**EXERCISE BRIEF**: Find the line with "((keepsBut_planlen s 0).trans" in the records below. Copy it and every line after it, up to and including the line with "its list of registers. -/".

Start of SOURCE DATA

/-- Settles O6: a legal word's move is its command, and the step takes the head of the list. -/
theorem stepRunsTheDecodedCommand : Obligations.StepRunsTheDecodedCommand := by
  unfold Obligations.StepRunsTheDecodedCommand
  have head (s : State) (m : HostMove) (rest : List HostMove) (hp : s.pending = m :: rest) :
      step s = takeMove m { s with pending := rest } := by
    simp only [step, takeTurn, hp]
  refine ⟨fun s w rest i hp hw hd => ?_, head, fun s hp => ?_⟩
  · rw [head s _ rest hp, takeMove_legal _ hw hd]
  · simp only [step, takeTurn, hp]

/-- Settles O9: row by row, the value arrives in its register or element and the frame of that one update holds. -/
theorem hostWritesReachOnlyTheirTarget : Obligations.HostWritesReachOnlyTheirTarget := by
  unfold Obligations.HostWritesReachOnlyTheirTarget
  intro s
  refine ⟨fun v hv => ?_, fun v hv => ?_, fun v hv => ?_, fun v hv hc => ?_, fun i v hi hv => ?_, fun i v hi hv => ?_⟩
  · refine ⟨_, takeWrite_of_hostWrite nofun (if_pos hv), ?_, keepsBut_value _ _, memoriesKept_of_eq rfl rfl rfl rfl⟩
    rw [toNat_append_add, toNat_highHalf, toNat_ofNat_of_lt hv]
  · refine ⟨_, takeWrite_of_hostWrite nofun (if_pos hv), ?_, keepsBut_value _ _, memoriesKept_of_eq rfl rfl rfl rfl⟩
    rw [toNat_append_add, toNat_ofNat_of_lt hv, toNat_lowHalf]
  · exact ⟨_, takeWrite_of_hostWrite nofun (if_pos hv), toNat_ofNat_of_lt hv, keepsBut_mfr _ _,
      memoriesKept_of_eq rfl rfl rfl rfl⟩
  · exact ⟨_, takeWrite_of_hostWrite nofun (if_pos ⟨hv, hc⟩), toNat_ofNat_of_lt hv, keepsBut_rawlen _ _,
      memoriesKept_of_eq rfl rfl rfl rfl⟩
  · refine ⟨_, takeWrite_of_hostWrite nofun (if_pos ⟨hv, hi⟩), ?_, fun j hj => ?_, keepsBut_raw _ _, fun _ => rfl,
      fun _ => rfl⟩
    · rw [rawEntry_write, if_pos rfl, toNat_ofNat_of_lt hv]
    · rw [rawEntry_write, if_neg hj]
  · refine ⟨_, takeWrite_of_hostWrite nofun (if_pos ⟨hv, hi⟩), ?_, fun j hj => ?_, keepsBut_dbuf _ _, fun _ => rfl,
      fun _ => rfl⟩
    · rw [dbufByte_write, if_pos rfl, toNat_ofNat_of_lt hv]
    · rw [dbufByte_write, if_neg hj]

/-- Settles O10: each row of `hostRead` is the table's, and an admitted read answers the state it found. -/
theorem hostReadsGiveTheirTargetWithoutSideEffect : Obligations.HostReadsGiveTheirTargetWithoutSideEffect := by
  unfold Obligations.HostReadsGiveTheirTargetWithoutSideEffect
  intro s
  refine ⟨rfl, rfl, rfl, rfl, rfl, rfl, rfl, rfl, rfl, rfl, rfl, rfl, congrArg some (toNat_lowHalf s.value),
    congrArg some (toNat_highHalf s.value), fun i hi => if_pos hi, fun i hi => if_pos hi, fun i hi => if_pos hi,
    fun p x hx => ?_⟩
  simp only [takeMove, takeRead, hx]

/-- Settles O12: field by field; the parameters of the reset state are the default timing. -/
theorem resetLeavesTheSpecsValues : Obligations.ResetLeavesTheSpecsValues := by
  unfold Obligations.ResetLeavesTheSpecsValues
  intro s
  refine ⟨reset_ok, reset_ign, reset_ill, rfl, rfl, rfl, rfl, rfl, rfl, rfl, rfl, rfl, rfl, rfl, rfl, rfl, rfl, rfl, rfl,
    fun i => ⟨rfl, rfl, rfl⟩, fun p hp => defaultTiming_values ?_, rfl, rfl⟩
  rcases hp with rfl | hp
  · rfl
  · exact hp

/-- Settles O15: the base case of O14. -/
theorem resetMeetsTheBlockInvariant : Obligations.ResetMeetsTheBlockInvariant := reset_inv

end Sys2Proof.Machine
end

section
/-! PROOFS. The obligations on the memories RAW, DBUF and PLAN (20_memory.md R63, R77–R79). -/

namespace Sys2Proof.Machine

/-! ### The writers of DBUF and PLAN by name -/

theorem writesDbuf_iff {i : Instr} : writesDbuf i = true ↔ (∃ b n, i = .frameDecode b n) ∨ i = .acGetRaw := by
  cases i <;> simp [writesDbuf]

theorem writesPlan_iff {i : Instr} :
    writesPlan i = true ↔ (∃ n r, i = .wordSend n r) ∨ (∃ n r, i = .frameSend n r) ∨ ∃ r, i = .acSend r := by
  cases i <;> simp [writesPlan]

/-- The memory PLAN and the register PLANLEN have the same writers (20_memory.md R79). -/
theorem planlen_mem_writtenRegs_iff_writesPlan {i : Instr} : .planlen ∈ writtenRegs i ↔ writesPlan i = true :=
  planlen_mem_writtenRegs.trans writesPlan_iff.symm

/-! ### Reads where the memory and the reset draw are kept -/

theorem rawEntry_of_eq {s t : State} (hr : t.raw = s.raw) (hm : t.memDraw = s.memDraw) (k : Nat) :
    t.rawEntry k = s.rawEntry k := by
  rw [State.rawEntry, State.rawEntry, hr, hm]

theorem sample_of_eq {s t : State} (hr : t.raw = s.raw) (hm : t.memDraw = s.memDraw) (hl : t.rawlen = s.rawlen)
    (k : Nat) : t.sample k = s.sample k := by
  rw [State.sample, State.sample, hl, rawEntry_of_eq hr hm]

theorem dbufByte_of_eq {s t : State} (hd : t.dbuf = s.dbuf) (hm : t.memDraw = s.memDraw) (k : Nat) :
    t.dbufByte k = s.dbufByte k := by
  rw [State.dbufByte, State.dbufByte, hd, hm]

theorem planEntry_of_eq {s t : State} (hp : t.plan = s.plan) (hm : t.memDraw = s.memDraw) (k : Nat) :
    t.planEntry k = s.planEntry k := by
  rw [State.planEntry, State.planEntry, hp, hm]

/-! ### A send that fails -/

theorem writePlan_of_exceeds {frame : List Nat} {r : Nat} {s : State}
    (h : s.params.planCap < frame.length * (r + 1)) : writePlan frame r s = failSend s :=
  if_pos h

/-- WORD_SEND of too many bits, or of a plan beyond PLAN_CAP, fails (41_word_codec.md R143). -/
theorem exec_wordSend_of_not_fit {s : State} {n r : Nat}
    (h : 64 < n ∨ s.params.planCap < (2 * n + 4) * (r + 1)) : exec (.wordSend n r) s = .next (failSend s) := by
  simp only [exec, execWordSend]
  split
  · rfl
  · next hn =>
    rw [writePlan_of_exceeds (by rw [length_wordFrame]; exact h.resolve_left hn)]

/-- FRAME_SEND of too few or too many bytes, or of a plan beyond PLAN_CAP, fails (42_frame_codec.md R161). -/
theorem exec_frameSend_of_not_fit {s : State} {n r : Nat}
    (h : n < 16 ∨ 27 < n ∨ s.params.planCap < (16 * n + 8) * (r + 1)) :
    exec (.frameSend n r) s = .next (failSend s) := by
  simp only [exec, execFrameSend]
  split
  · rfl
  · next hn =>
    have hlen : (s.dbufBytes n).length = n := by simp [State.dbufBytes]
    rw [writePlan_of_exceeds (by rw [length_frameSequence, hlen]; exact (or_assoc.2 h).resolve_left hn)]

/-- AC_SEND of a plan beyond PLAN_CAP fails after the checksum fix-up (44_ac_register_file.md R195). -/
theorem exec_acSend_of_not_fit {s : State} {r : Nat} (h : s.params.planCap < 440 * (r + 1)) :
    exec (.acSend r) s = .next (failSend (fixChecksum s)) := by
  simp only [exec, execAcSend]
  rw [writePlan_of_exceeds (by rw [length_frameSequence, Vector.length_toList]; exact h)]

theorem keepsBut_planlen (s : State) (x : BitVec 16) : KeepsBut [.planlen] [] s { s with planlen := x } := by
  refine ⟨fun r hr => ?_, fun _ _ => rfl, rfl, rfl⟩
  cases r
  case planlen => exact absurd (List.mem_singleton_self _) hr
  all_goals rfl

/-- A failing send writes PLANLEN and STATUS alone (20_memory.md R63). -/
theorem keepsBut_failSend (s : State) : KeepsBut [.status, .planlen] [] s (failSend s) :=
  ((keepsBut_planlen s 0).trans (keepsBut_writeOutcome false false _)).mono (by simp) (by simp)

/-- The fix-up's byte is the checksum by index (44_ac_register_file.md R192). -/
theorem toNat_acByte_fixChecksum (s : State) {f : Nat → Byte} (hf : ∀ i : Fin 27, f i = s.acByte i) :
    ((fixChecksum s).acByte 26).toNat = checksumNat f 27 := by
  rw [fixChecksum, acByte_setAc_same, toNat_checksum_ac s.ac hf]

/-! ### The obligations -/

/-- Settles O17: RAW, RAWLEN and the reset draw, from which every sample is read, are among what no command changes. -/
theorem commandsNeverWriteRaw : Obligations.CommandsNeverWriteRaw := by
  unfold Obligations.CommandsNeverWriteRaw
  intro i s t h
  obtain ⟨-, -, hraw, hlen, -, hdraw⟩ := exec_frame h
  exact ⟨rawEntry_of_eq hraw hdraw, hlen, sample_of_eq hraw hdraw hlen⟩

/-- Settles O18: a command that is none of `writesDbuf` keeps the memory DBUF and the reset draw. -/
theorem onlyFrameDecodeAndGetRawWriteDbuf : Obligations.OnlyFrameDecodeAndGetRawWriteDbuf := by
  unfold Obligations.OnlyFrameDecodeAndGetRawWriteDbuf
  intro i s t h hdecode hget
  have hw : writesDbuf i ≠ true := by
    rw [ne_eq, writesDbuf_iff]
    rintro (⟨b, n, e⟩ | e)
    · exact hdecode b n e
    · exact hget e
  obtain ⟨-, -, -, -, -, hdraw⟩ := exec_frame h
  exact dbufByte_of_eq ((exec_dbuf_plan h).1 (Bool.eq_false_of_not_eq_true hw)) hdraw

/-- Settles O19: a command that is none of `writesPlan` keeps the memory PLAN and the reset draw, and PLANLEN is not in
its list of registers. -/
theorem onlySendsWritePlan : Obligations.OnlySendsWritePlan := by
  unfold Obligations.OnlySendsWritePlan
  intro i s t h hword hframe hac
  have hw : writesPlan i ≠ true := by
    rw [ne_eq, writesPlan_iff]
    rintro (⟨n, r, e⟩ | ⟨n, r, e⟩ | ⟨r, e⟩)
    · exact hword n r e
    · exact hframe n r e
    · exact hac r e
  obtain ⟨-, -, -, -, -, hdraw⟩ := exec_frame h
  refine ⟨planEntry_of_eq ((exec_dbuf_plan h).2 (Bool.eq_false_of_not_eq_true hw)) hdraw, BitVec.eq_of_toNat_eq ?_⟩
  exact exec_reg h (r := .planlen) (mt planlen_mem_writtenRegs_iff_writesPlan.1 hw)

End of SOURCE DATA
Start of SOURCE DATA

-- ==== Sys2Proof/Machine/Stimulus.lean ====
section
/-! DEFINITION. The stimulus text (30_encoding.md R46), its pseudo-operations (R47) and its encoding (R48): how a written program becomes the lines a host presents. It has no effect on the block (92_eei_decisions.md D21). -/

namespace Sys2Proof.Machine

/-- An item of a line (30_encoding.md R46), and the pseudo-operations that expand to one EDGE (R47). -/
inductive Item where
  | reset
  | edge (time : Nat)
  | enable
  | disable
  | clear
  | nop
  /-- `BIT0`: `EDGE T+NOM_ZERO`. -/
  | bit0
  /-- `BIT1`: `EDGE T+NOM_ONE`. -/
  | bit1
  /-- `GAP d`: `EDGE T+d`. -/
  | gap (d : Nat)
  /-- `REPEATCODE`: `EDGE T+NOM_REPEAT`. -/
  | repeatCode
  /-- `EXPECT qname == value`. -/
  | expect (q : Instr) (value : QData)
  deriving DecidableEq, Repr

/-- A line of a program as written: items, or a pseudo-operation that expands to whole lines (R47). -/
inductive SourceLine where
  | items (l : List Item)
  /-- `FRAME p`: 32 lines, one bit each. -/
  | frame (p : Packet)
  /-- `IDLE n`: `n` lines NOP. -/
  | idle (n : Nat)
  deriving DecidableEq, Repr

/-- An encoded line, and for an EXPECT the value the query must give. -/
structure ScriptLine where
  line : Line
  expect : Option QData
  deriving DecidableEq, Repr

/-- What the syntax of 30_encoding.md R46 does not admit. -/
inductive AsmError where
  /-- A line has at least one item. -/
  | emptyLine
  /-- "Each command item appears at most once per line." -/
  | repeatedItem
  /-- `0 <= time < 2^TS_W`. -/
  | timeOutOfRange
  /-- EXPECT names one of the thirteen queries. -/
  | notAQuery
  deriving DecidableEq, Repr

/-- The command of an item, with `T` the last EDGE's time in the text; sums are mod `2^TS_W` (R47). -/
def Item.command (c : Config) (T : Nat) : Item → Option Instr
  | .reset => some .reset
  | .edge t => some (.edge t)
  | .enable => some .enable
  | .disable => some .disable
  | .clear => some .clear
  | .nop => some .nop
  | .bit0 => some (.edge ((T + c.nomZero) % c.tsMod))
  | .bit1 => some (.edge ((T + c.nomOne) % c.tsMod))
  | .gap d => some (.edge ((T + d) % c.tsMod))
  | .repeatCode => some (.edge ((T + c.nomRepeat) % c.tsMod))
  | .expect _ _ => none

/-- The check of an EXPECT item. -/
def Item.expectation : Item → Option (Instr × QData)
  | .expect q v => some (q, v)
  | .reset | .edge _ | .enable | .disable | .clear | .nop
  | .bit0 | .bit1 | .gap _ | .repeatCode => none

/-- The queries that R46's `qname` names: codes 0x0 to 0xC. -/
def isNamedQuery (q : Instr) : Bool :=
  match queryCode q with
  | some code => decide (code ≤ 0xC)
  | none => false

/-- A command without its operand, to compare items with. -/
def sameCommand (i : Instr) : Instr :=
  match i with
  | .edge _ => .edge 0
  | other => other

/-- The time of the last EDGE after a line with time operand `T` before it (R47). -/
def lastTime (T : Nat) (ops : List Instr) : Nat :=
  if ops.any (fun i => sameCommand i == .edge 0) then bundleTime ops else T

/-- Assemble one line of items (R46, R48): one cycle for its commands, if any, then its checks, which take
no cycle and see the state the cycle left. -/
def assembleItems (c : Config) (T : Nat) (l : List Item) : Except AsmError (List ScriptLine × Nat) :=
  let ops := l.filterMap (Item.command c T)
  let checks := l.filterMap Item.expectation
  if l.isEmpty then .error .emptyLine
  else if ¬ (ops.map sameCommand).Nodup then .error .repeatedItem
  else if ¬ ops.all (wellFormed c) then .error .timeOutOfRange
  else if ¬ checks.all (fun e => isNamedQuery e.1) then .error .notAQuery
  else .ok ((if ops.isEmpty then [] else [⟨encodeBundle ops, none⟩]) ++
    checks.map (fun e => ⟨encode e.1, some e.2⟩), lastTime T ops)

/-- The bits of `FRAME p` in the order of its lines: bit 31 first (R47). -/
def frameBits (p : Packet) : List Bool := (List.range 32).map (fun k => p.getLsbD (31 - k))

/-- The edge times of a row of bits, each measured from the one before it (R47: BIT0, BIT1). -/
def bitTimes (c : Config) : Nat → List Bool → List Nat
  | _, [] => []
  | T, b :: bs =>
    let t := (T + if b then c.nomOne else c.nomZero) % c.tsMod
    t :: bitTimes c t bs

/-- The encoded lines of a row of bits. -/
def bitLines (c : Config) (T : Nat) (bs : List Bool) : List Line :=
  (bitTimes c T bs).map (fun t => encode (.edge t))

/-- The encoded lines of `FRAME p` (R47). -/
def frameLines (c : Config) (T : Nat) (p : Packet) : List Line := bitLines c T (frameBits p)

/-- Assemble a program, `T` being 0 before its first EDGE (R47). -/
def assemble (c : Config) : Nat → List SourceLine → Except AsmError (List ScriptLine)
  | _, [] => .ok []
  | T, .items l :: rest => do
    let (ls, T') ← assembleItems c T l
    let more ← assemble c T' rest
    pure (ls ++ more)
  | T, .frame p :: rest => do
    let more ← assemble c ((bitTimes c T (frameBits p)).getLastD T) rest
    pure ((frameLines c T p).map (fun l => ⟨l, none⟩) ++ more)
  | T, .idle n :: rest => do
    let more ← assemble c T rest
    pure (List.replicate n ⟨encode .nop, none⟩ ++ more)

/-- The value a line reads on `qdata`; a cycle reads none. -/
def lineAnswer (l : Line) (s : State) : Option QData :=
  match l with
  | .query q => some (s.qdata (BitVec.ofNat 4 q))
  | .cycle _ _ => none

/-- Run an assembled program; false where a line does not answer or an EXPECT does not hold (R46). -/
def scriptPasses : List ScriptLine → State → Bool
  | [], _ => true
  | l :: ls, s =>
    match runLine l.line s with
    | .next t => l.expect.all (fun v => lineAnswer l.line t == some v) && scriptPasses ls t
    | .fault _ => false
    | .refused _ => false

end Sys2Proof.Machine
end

End of SOURCE DATA
Start of SOURCE DATA

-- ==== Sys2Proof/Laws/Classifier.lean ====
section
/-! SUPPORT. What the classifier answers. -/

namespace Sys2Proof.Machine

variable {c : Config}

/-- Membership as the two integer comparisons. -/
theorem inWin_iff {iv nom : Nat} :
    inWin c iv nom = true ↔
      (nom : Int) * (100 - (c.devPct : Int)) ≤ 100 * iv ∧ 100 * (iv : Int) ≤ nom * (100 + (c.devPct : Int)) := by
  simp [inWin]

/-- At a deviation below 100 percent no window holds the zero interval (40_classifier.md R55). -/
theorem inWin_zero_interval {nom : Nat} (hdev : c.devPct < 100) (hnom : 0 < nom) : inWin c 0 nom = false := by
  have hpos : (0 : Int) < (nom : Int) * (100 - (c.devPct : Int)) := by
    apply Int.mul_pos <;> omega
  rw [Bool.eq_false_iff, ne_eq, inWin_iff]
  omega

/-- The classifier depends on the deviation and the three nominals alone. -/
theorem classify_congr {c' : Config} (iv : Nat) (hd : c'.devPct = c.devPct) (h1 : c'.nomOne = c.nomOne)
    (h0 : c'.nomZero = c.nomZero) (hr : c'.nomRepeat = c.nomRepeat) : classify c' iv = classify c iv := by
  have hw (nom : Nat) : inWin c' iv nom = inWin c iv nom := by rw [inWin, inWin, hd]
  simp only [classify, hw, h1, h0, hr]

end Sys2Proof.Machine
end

End of SOURCE DATA

**TASK OUTPUT**:
  ((keepsBut_planlen s 0).trans (keepsBut_writeOutcome false false _)).mono (by simp) (by simp)

/-- The fix-up's byte is the checksum by index (44_ac_register_file.md R192). -/
theorem toNat_acByte_fixChecksum (s : State) {f : Nat → Byte} (hf : ∀ i : Fin 27, f i = s.acByte i) :
    ((fixChecksum s).acByte 26).toNat = checksumNat f 27 := by
  rw [fixChecksum, acByte_setAc_same, toNat_checksum_ac s.ac hf]

/-! ### The obligations -/

/-- Settles O17: RAW, RAWLEN and the reset draw, from which every sample is read, are among what no command changes. -/
theorem commandsNeverWriteRaw : Obligations.CommandsNeverWriteRaw := by
  unfold Obligations.CommandsNeverWriteRaw
  intro i s t h
  obtain ⟨-, -, hraw, hlen, -, hdraw⟩ := exec_frame h
  exact ⟨rawEntry_of_eq hraw hdraw, hlen, sample_of_eq hraw hdraw hlen⟩

/-- Settles O18: a command that is none of `writesDbuf` keeps the memory DBUF and the reset draw. -/
theorem onlyFrameDecodeAndGetRawWriteDbuf : Obligations.OnlyFrameDecodeAndGetRawWriteDbuf := by
  unfold Obligations.OnlyFrameDecodeAndGetRawWriteDbuf
  intro i s t h hdecode hget
  have hw : writesDbuf i ≠ true := by
    rw [ne_eq, writesDbuf_iff]
    rintro (⟨b, n, e⟩ | e)
    · exact hdecode b n e
    · exact hget e
  obtain ⟨-, -, -, -, -, hdraw⟩ := exec_frame h
  exact dbufByte_of_eq ((exec_dbuf_plan h).1 (Bool.eq_false_of_not_eq_true hw)) hdraw

/-- Settles O19: a command that is none of `writesPlan` keeps the memory PLAN and the reset draw, and PLANLEN is not in
its list of registers. -/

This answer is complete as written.